Trump briefly considered Romney to be secretary of State during a post-election detente between the two men, but Romney has criticized Trump since that brief thaw.

Romney slammed Trump for sticking by Alabama Senate candidate Roy Moore after allegations against him of sexual misconduct with minors were reported, and Romney raised concerns about recent reports that Trump referred to certain places as “shithole countries.” And the former GOP presidential nominee condemned Trump’s equivocating response to fatal violence at a white supremacist rally in Charlottesville, Va.

The tension between the two Republicans dates back to the 2016 presidential election, when Romney blasted Trump as a “fraud” and “phony” who had hijacked the GOP. Romney went on to support an attempt to block Trump’s nomination at the GOP convention.  

The feud hasn’t been one-sided. Trump has repeatedly mocked Romney for losing the 2012 election, telling supporters during an April 2016 rally in New York that Romney “choked like a dog” in the race against former President Obama.

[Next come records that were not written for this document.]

-- ==== Sys2Proof/Safety.lean ====
section
/-! DEFINITION. The terms claims use: the observation and the acceptable end of a run (43_transaction_sequencer.md R111),
what the trace says of the frames and of the session (10_state.md R25, R28), and the invariants of 10_state.md R31, R32
and 30_encoding.md R55. -/

namespace Sys2Proof.Machine

/-- No operation is running and no fault is recorded: the guards of 60_exceptions.md R119 before the handle state. -/
def State.idle (s : State) : Prop :=
  s.waiting = none ∧ s.fault = none

/-- The observation of a run (R111): the responses and the trace. -/
def State.observation (s : State) : List Response × List TxEvent :=
  (s.responses, s.trace)

/-- An acceptable final state (R111): every issued operation has completed and no fault is recorded. -/
def State.acceptableFinal (s : State) : Prop :=
  s.fault = none ∧ s.waiting = none ∧ s.requests = []

/-- The operation a host instruction is (30_encoding.md R59); the wire forms are none. -/
def hostOpOf : Instr → Option HostOp
  | .init _ _ _ => some .init
  | .set _ _ => some .setOutput
  | .apply => some .apply
  | .close => some .close
  | .cmdReset => none
  | .cmdConfig _ _ => none

/-- The command word an event carries. -/
def sentWord : TxEvent → Option Word
  | .write w _ => some w
  | .writeRead w _ => some w
  | .bind _ _ => none
  | .release => none

/-- The command words of all frames attempted, in order. -/
def framesSent (tr : List TxEvent) : List Word :=
  tr.filterMap sentWord

/-- The command word of an event whose frame was answered Ok. -/
def receivedWord : TxEvent → Option Word
  | .write w .ok => some w
  | .write _ .err => none
  | .writeRead w (.ok _) => some w
  | .writeRead _ .err => none
  | .bind _ _ => none
  | .release => none

/-- The bus frames the chip is known to have received (10_state.md R28): the words of the events answered Ok. -/
def framesReceived (tr : List TxEvent) : List Word :=
  tr.filterMap receivedWord

/-- Whether the session is bound after an event (10_state.md R25). -/
def openAfter (isOpen : Bool) : TxEvent → Bool
  | .bind _ .ok => true
  | .bind _ .err => isOpen
  | .release => false
  | .write _ _ => isOpen
  | .writeRead _ _ => isOpen

/-- Whether the session is bound after a trace. -/
def sessionOpen (tr : List TxEvent) : Bool :=
  tr.foldl openAfter false

/-- The bind record of the session after an event. -/
def cfgAfter (c : Option BindCfg) : TxEvent → Option BindCfg
  | .bind cfg .ok => some cfg
  | .bind _ .err => c
  | .release => none
  | .write _ _ => c
  | .writeRead _ _ => c

/-- The bind record of the bound session, if there is one (10_state.md R25). -/
def boundCfg (tr : List TxEvent) : Option BindCfg :=
  tr.foldl cfgAfter none

/-- An event may happen: a bind only while unbound, any other call only while bound (10_state.md R25). -/
def eventAllowed (isOpen : Bool) : TxEvent → Bool
  | .bind _ _ => !isOpen
  | .release => isOpen
  | .write _ _ => isOpen
  | .writeRead _ _ => isOpen

/-- Every event of a trace may happen where it stands. -/
def traceLegal (isOpen : Bool) : List TxEvent → Bool
  | [] => true
  | e :: es => eventAllowed isOpen e && traceLegal (openAfter isOpen e) es

/-- The staged registers of a READY handle, pair by pair (10_state.md R31, R32): disabled with no direction, or enabled
with a direction other than the invalid `11`. -/
def pairsLegal (en conf : Byte) : Prop :=
  ∀ a : Axis, (getPair en a = 0b00 ∧ getPair conf a = 0b00) ∨ (getPair en a = 0b11 ∧ getPair conf a ≠ 0b11)

/-- The three pairs of a CMD_CONFIG word's fields, as 30_encoding.md R55 gives them within the reachable states. -/
def configPairsLegal (w : Word) : Prop :=
  ∀ k : Fin 3,
    ((cmdFields w).hben.extractLsb' (2 * k.val) 2 = 0b00 ∧ (cmdFields w).hbcnf.extractLsb' (2 * k.val) 2 = 0b00) ∨
    ((cmdFields w).hben.extractLsb' (2 * k.val) 2 = 0b11 ∧ (cmdFields w).hbcnf.extractLsb' (2 * k.val) 2 ≠ 0b11)

/-- The engine's invariant: a READY handle has a bound session and legal staged registers; a session is bound only in
READY or inside an operation that is still waiting; the trace agrees with `bound`, makes no call without a session, and
carries no word outside the two forms (10_state.md R25, R31, R32, 30_encoding.md R55). -/
structure State.Inv (s : State) : Prop where
  readyBound : s.hs = .ready → s.bound = true
  boundReady : s.bound = true → s.hs = .ready ∨ s.waiting.isSome = true
  readyStaged : ∀ r, s.handle = .ready r → pairsLegal r.outEn r.outConf
  traceBound : sessionOpen s.trace = s.bound
  traceCalls : traceLegal false s.trace = true
  traceWords : ∀ w ∈ framesSent s.trace, commandWordLegal w = true

/-- The invariant of a run that the host alone drives (no wire form placed by itself): every frame sent is CMD_RESET, or a
CMD_CONFIG with the pairs of 30_encoding.md R55. -/
structure State.HostInv (s : State) : Prop where
  inv : s.Inv
  noWireWord : s.wireWord = none
  wordPairs : ∀ w ∈ framesSent s.trace, w = 0x8000#16 ∨ (w &&& 0xE001#16 = 0#16 ∧ configPairsLegal w)

end Sys2Proof.Machine
end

When Hatch began musing about a potential retirement, clearing the path for a Romney bid, Trump tried to keep Hatch in the seat. But ultimately, the 83-year-old Hatch announced he’d step aside.

While Romney and Trump aren’t expected to be close allies if the former governor joins the Senate, former Romney aides believe the two politicians will find issues to agree on.

Kevin Madden, a former senior adviser to Romney’s presidential campaign, said the two politicians have been “cordial” when they’ve found common ground. He added that Romney would have supported the GOP tax-reform bill if he had been in the upper chamber, and that he’d be well positioned to make an immediate impact because of his high profile and connections within the party.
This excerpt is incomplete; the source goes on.